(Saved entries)
-- ==== Sys2Proof/Machine/Operands.lean ====
section
/-! DEFINITION. Operand computations: the geometry (10_state.md R29), the offset and palette immediates
(30_encoding.md R111, R113), the anchor and bounds rules (44_block_copy_engine.md R190, R193, R198), and the reads of
the second-level instruction memories (46 R222, 47 R240, 45 R212). -/

namespace Sys2Proof.Machine

/-- W (R29): the width in pixels, which is also the row pitch (R74). -/
def State.width (s : State) : Nat := 8 * s.wBlk.toNat

/-- H (R29): the height in pixels. -/
def State.height (s : State) : Nat := 8 * s.hBlk.toNat

/-- N (R29): the number of blocks. -/
def State.blocks (s : State) : Nat := s.wBlk.toNat * s.hBlk.toNat

/-- R111: the signed offset of a biased 15-bit field, in −16384 .. 16383. -/
def offsetOf (v : BitVec 15) : Int := (v.toNat : Int) - Config.offBias

/-- R113: a palette source byte as stored, `((c << 2) | c) & 0xFF`. -/
def expandChannel (c : Byte) : Byte := BitVec.ofNat 8 (((c.toNat <<< 2) ||| c.toNat) &&& 0xFF)

/-- R190: the linear address of the top-left pixel of block `b`. -/
def State.anchor (s : State) (b : Nat) : Nat :=
  8 * (b / s.wBlk.toNat) * s.width + 8 * (b % s.wBlk.toNat)

/-- R198: the linear address of the source region of an offset copy, before the bounds check. -/
def State.sourceAddr (s : State) (b : Nat) (off : Int) : Int := (s.anchor b : Int) + off

/-- R193, with floor division. -/
def State.inBounds (s : State) (a : Int) : Bool :=
  0 ≤ a && a % (s.width : Int) + 8 ≤ (s.width : Int) && a / (s.width : Int) + 8 ≤ (s.height : Int)

/-- A decoding-map word at byte offset `mc` of its buffer: FD in format 6 (R222), DM in format 10 (R240). -/
def mapWordAt (buf : List Byte) (mc : Nat) : Res Word16 :=
  if mc + 2 > buf.length then raised .mapExhausted else .ok (u16LE buf mc)

/-- R222 `mapword6(b)`. -/
def mapWord6 (fd : List Byte) (b : Nat) : Res Word16 := mapWordAt fd (Config.fdHdr + 2 * b)

/-- R212 `skip()`: whether the block is skipped, and the skip stream after the flag is delivered. -/
def SkipStream.next (sm : List Byte) (k : SkipStream) : Res (Bool × SkipStream) :=
  if k.bits = 0 then
    if 2 * k.pos + 2 > sm.length then raised .mapExhausted
    else
      let w := u16LE sm (2 * k.pos)
      .ok (w.toNat % 2 == 0, { pos := k.pos + 1, word := w >>> 1, bits := 15 })
  else .ok (k.word.toNat % 2 == 0, { k with word := k.word >>> 1, bits := k.bits - 1 })

/-- R215: the flag of block `j` in closed form. -/
def skippedAt (sm : List Byte) (j : Nat) : Bool := !(u16LE sm (2 * (j / 16))).getLsbD (j % 16)

/-- R114: the frame rate of a Timer, an exact rational. -/
def frameRateOf (rate : Word32) (subdiv : Word16) : Rat := 1000000 / ((rate.toNat * subdiv.toNat : Nat) : Rat)

/-- R281: the encoding of ERR. -/
def errValue : Option ErrCode → Nat
  | none => 0
  | some .invalidSignature => 1
  | some .truncated => 2
  | some .unknownOpcode => 3
  | some .badConfiguration => 4
  | some .mapExhausted => 5
  | some .offsetOutOfBounds => 6

end Sys2Proof.Machine
end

• _WORK ORDER_
Reproduce exactly the entries above, limited to the lines from the one with "R113: a palette" through the one with "if k.bits = 0 then", both included.

• _SOLUTION TO THIS TASK_
/-- R113: a palette source byte as stored, `((c << 2) | c) & 0xFF`. -/
def expandChannel (c : Byte) : Byte := BitVec.ofNat 8 (((c.toNat <<< 2) ||| c.toNat) &&& 0xFF)

/-- R190: the linear address of the top-left pixel of block `b`. -/
def State.anchor (s : State) (b : Nat) : Nat :=
  8 * (b / s.wBlk.toNat) * s.width + 8 * (b % s.wBlk.toNat)

/-- R198: the linear address of the source region of an offset copy, before the bounds check. -/
def State.sourceAddr (s : State) (b : Nat) (off : Int) : Int := (s.anchor b : Int) + off

/-- R193, with floor division. -/
def State.inBounds (s : State) (a : Int) : Bool :=
  0 ≤ a && a % (s.width : Int) + 8 ≤ (s.width : Int) && a / (s.width : Int) + 8 ≤ (s.height : Int)

/-- A decoding-map word at byte offset `mc` of its buffer: FD in format 6 (R222), DM in format 10 (R240). -/
def mapWordAt (buf : List Byte) (mc : Nat) : Res Word16 :=
  if mc + 2 > buf.length then raised .mapExhausted else .ok (u16LE buf mc)

/-- R222 `mapword6(b)`. -/
def mapWord6 (fd : List Byte) (b : Nat) : Res Word16 := mapWordAt fd (Config.fdHdr + 2 * b)

/-- R212 `skip()`: whether the block is skipped, and the skip stream after the flag is delivered. -/
def SkipStream.next (sm : List Byte) (k : SkipStream) : Res (Bool × SkipStream) :=
  if k.bits = 0 then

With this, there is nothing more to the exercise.